Cette banalisation est devenue le signe d’une émancipation devant permettre aux individus d’être ce qu’ils sont. Autrement dit, ce qui se cache derrière la promotion de l’homosexualité ou de la théorie du genre, c’est beaucoup plus que ce qui se montre. C’est la promesse d’un monde nouveau, un grand supermarché des désirs et des besoins, un glissement dans un individualisme où chacun choisit ses partenaires selon ses pulsions et impulsions ? Si nous n’avons plus à n’être que ce que nous sommes, sans ces passions qui nous arrachent à nous-mêmes, l’amour se réduira à des frottements. Au royaume de l’émancipation, plus d’hommes et de femmes qui s’aiment, ni même d’hommes qui aiment des hommes ou des femmes qui aiment des femmes, seulement des frottements ! Derrière la question de l’homosexualité ou du genre s’en profile une autre, autrement plus importante, celle de savoir si nous ne serons pas emportés par un fort courant vers un royaume étrange. Celui où chacun n’aurait plus qu’à se mouvoir sur un grand échiquier pour maximiser harmonieusement ses jouissances sous la haute direction d’une grande cour mondiale des droits de l’homme. Ou plutôt, comme je viens de dire, un grand supermarché offrant aux besoins et désirs le plus large éventail de possibilités. Mais pas toutes ! On ne voit pas comment, dans un tel supermarché, on trouverait de la fidélité. Ou de l’infidélité d’ailleurs ! Bref, ce serait un monde plat, unidimensionnel dirait Marcuse, où tout s’équivaudrait. De ce monde, la publicité nous parle tous les jours. Pas besoin de faire un dessin.
Ne nous leurrons pas. Nous sommes entraînés dans un soi-disant courant émancipateur aussi puissant que les courants des grandes marées. Nous nous sommes mis à croire qu’il suffit de se débarrasser de toute morale et de toute religion pour être libre. Cette émancipation, conduite à son terme, nous transformerait en choses peut-être aptes à forniquer et à travailler mais pas plus.

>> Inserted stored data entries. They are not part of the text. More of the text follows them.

-- ==== Sys2Proof/Laws/State.lean ====
section
/-! SUPPORT. Beside State: one lemma per field per update, so that no proof unfolds a record update. -/

namespace Sys2Proof.Machine

/-! ### reachTime -/

@[simp] theorem State.reachTime_pending (s : State) (due : Time) :
    (s.reachTime due).pending = s.pending := rfl
@[simp] theorem State.reachTime_fuses (s : State) (due : Time) :
    (s.reachTime due).fuses = s.fuses := rfl
@[simp] theorem State.reachTime_advance (s : State) (due : Time) :
    (s.reachTime due).advance = s.advance := rfl
@[simp] theorem State.reachTime_control (s : State) (due : Time) :
    (s.reachTime due).control = s.control := rfl
@[simp] theorem State.reachTime_classTable (s : State) (due : Time) :
    (s.reachTime due).classTable = s.classTable := rfl
@[simp] theorem State.reachTime_settings (s : State) (due : Time) :
    (s.reachTime due).settings = s.settings := rfl
@[simp] theorem State.reachTime_lock (s : State) (due : Time) :
    (s.reachTime due).lock = s.lock := rfl
@[simp] theorem State.reachTime_port0 (s : State) (due : Time) :
    (s.reachTime due).port0 = s.port0 := rfl
@[simp] theorem State.reachTime_port1 (s : State) (due : Time) :
    (s.reachTime due).port1 = s.port1 := rfl
@[simp] theorem State.reachTime_transaction (s : State) (due : Time) :
    (s.reachTime due).transaction = s.transaction := rfl
@[simp] theorem State.reachTime_delivered (s : State) (due : Time) :
    (s.reachTime due).delivered = s.delivered := rfl
@[simp] theorem State.reachTime_regions (s : State) (due : Time) :
    (s.reachTime due).regions = s.regions := rfl
@[simp] theorem State.reachTime_segments (s : State) (due : Time) :
    (s.reachTime due).segments = s.segments := rfl
@[simp] theorem State.reachTime_pool (s : State) (due : Time) :
    (s.reachTime due).pool = s.pool := rfl
@[simp] theorem State.reachTime_engine (s : State) (due : Time) :
    (s.reachTime due).engine = s.engine := rfl
@[simp] theorem State.reachTime_gates (s : State) (due : Time) :
    (s.reachTime due).gates = s.gates := rfl
@[simp] theorem State.reachTime_faults (s : State) (due : Time) :
    (s.reachTime due).faults = s.faults := rfl
@[simp] theorem State.reachTime_alert (s : State) (due : Time) :
    (s.reachTime due).alert = s.alert := rfl
@[simp] theorem State.reachTime_buffer (s : State) (due : Time) :
    (s.reachTime due).buffer = s.buffer := rfl
@[simp] theorem State.reachTime_power (s : State) (due : Time) :
    (s.reachTime due).power = s.power := rfl
@[simp] theorem State.reachTime_lines (s : State) (due : Time) :
    (s.reachTime due).lines = s.lines := rfl
@[simp] theorem State.reachTime_time (s : State) (due : Time) :
    (s.reachTime due).time = reach due s.time := rfl
@[simp] theorem State.reachTime_drawn (s : State) (due : Time) :
    (s.reachTime due).drawn = s.drawn := rfl

/-! ### putSettings -/

@[simp] theorem State.putSettings_pending (s : State) (t : Settings) :
    (s.putSettings t).pending = s.pending := rfl
@[simp] theorem State.putSettings_fuses (s : State) (t : Settings) :
    (s.putSettings t).fuses = s.fuses := rfl
@[simp] theorem State.putSettings_advance (s : State) (t : Settings) :
    (s.putSettings t).advance = s.advance := rfl
@[simp] theorem State.putSettings_control (s : State) (t : Settings) :
    (s.putSettings t).control = s.control := rfl
@[simp] theorem State.putSettings_classTable (s : State) (t : Settings) :
    (s.putSettings t).classTable = s.classTable := rfl
@[simp] theorem State.putSettings_settings (s : State) (t : Settings) :
    (s.putSettings t).settings = t := rfl
@[simp] theorem State.putSettings_lock (s : State) (t : Settings) :
    (s.putSettings t).lock = s.lock := rfl
@[simp] theorem State.putSettings_port0 (s : State) (t : Settings) :
    (s.putSettings t).port0 = s.port0 := rfl
@[simp] theorem State.putSettings_port1 (s : State) (t : Settings) :
    (s.putSettings t).port1 = s.port1 := rfl
@[simp] theorem State.putSettings_transaction (s : State) (t : Settings) :
    (s.putSettings t).transaction = s.transaction := rfl
@[simp] theorem State.putSettings_delivered (s : State) (t : Settings) :
    (s.putSettings t).delivered = s.delivered := rfl
@[simp] theorem State.putSettings_regions (s : State) (t : Settings) :
    (s.putSettings t).regions = s.regions := rfl
@[simp] theorem State.putSettings_segments (s : State) (t : Settings) :
    (s.putSettings t).segments = s.segments := rfl
@[simp] theorem State.putSettings_pool (s : State) (t : Settings) :
    (s.putSettings t).pool = s.pool := rfl
@[simp] theorem State.putSettings_engine (s : State) (t : Settings) :
    (s.putSettings t).engine = s.engine := rfl
@[simp] theorem State.putSettings_gates (s : State) (t : Settings) :
    (s.putSettings t).gates = s.gates := rfl
@[simp] theorem State.putSettings_faults (s : State) (t : Settings) :
    (s.putSettings t).faults = s.faults := rfl
@[simp] theorem State.putSettings_alert (s : State) (t : Settings) :
    (s.putSettings t).alert = s.alert.changeMode s.settings.alertMode t.alertMode s.faults.length s.time := rfl
@[simp] theorem State.putSettings_buffer (s : State) (t : Settings) :
    (s.putSettings t).buffer = s.buffer := rfl
@[simp] theorem State.putSettings_power (s : State) (t : Settings) :
    (s.putSettings t).power = s.power := rfl
@[simp] theorem State.putSettings_lines (s : State) (t : Settings) :
    (s.putSettings t).lines = s.lines := rfl
@[simp] theorem State.putSettings_time (s : State) (t : Settings) :
    (s.putSettings t).time = s.time := rfl
@[simp] theorem State.putSettings_drawn (s : State) (t : Settings) :
    (s.putSettings t).drawn = s.drawn := rfl

/-! ### startPatrolTimer -/

@[simp] theorem State.startPatrolTimer_pending (s : State) :
    (s.startPatrolTimer).pending = s.pending := rfl
@[simp] theorem State.startPatrolTimer_fuses (s : State) :
    (s.startPatrolTimer).fuses = s.fuses := rfl
@[simp] theorem State.startPatrolTimer_advance (s : State) :
    (s.startPatrolTimer).advance = s.advance := rfl
@[simp] theorem State.startPatrolTimer_control (s : State) :
    (s.startPatrolTimer).control = s.control := rfl
@[simp] theorem State.startPatrolTimer_classTable (s : State) :
    (s.startPatrolTimer).classTable = s.classTable := rfl
@[simp] theorem State.startPatrolTimer_settings (s : State) :
    (s.startPatrolTimer).settings = s.settings := rfl
@[simp] theorem State.startPatrolTimer_lock (s : State) : (s.startPatrolTimer).lock = s.lock := rfl
@[simp] theorem State.startPatrolTimer_port0 (s : State) :
    (s.startPatrolTimer).port0 = s.port0 := rfl
@[simp] theorem State.startPatrolTimer_port1 (s : State) :
    (s.startPatrolTimer).port1 = s.port1 := rfl
@[simp] theorem State.startPatrolTimer_transaction (s : State) :
    (s.startPatrolTimer).transaction = s.transaction := rfl
@[simp] theorem State.startPatrolTimer_delivered (s : State) :
    (s.startPatrolTimer).delivered = s.delivered := rfl
@[simp] theorem State.startPatrolTimer_regions (s : State) :
    (s.startPatrolTimer).regions = s.regions := rfl
@[simp] theorem State.startPatrolTimer_segments (s : State) :
    (s.startPatrolTimer).segments = s.segments := rfl
@[simp] theorem State.startPatrolTimer_pool (s : State) : (s.startPatrolTimer).pool = s.pool := rfl
@[simp] theorem State.startPatrolTimer_engine (s : State) :
    (s.startPatrolTimer).engine = { s.engine with
      timer := { start := if s.settings.patrol = 0 then none else some s.time,
                 interval := s.settings.patrol }
      due := decide (s.settings.patrol = 0) } := rfl
@[simp] theorem State.startPatrolTimer_gates (s : State) :
    (s.startPatrolTimer).gates = s.gates := rfl
@[simp] theorem State.startPatrolTimer_faults (s : State) :
    (s.startPatrolTimer).faults = s.faults := rfl
@[simp] theorem State.startPatrolTimer_alert (s : State) :
    (s.startPatrolTimer).alert = s.alert := rfl
@[simp] theorem State.startPatrolTimer_buffer (s : State) :
    (s.startPatrolTimer).buffer = s.buffer := rfl
@[simp] theorem State.startPatrolTimer_power (s : State) :
    (s.startPatrolTimer).power = s.power := rfl
@[simp] theorem State.startPatrolTimer_lines (s : State) :
    (s.startPatrolTimer).lines = s.lines := rfl
@[simp] theorem State.startPatrolTimer_time (s : State) : (s.startPatrolTimer).time = s.time := rfl
@[simp] theorem State.startPatrolTimer_drawn (s : State) :
    (s.startPatrolTimer).drawn = s.drawn := rfl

De puissants courants d’émancipation nous emportent donc vers d’étranges rivages. Nous y serons, nous dit-on, si purifiés que chacun sera compatible avec tous. Plus de « clash des civilisations » ! De ces puissants courants, nous ressortirons si lessivés que nous serons réduits à notre plus petit commun dénominateur, reproduction et production avec, pour les homosexuels, reproduction par des utérus artificiels déjà planifiés par de « grands intellectuels » comme Henri Atlan. La production de bébés sera détachée du corps de la femme. On attend avec impatience l’aube de cette nouvelle ère où la chair féminine sera enfin détachée de l’horrible servitude de la grossesse. De même attendons-nous avec impatience que la production de lait soit détachée du corps des vaches et, surtout, de ces bouses qu’elles flaquent à terre. A terme, tout sera produit sans corps vivant, sans la lourdeur des chairs, sans la puanteur des défécations, bovines ou non. L’art moderne nous a annoncé cette nouvelle ère avec des peintures où il n’y a plus de corps même si, par ailleurs, cet « art » reste généreux avec le « caca » comme Jean Clair l’a fait observer.
L’esprit du temps est tel que l’homme est considéré comme un produit – de l’ADN, de son milieu, de ce qu’il absorbe. Qu’est-ce qu’une vache ? Une chose qui produit du lait et c’est tout. Peu importe qu’elle rumine dans un pâturage ou défèque sous elle dans une ferme à mille vaches ! Qu’est-ce que l’homme ? Une chose qui a une force de travail et c’est tout. Certains employeurs paieront plus que d’autres pour acquérir cette force de travail, d’autres moins. Au travailleur de vendre sa marchandise au plus offrant ! Une vache ne se dirigerait-elle pas vers une ferme à mille vaches parce qu’elle pourrait y vendre son lait à un meilleur prix que sur un pâturage ? Même chose pour les hommes : ils se dirigeront vers les pays où ils peuvent vendre leur force de travail au plus offrant. C’est ce qui se passe avec les migrants parce que nos pays chevrotants ont besoin de leur force de travail. Sans la moindre vergogne, des dirigeants européens disent vouloir accueillir les migrants parce que nous manquons de main d’œuvre sur le Vieux continent. Ils ont même le culot d’invoquer les droits de l’homme pour se justifier, alors que s’ils savaient un tout petit peu ce qu’est un homme, ils n’oseraient le réduire ainsi à sa force de travail.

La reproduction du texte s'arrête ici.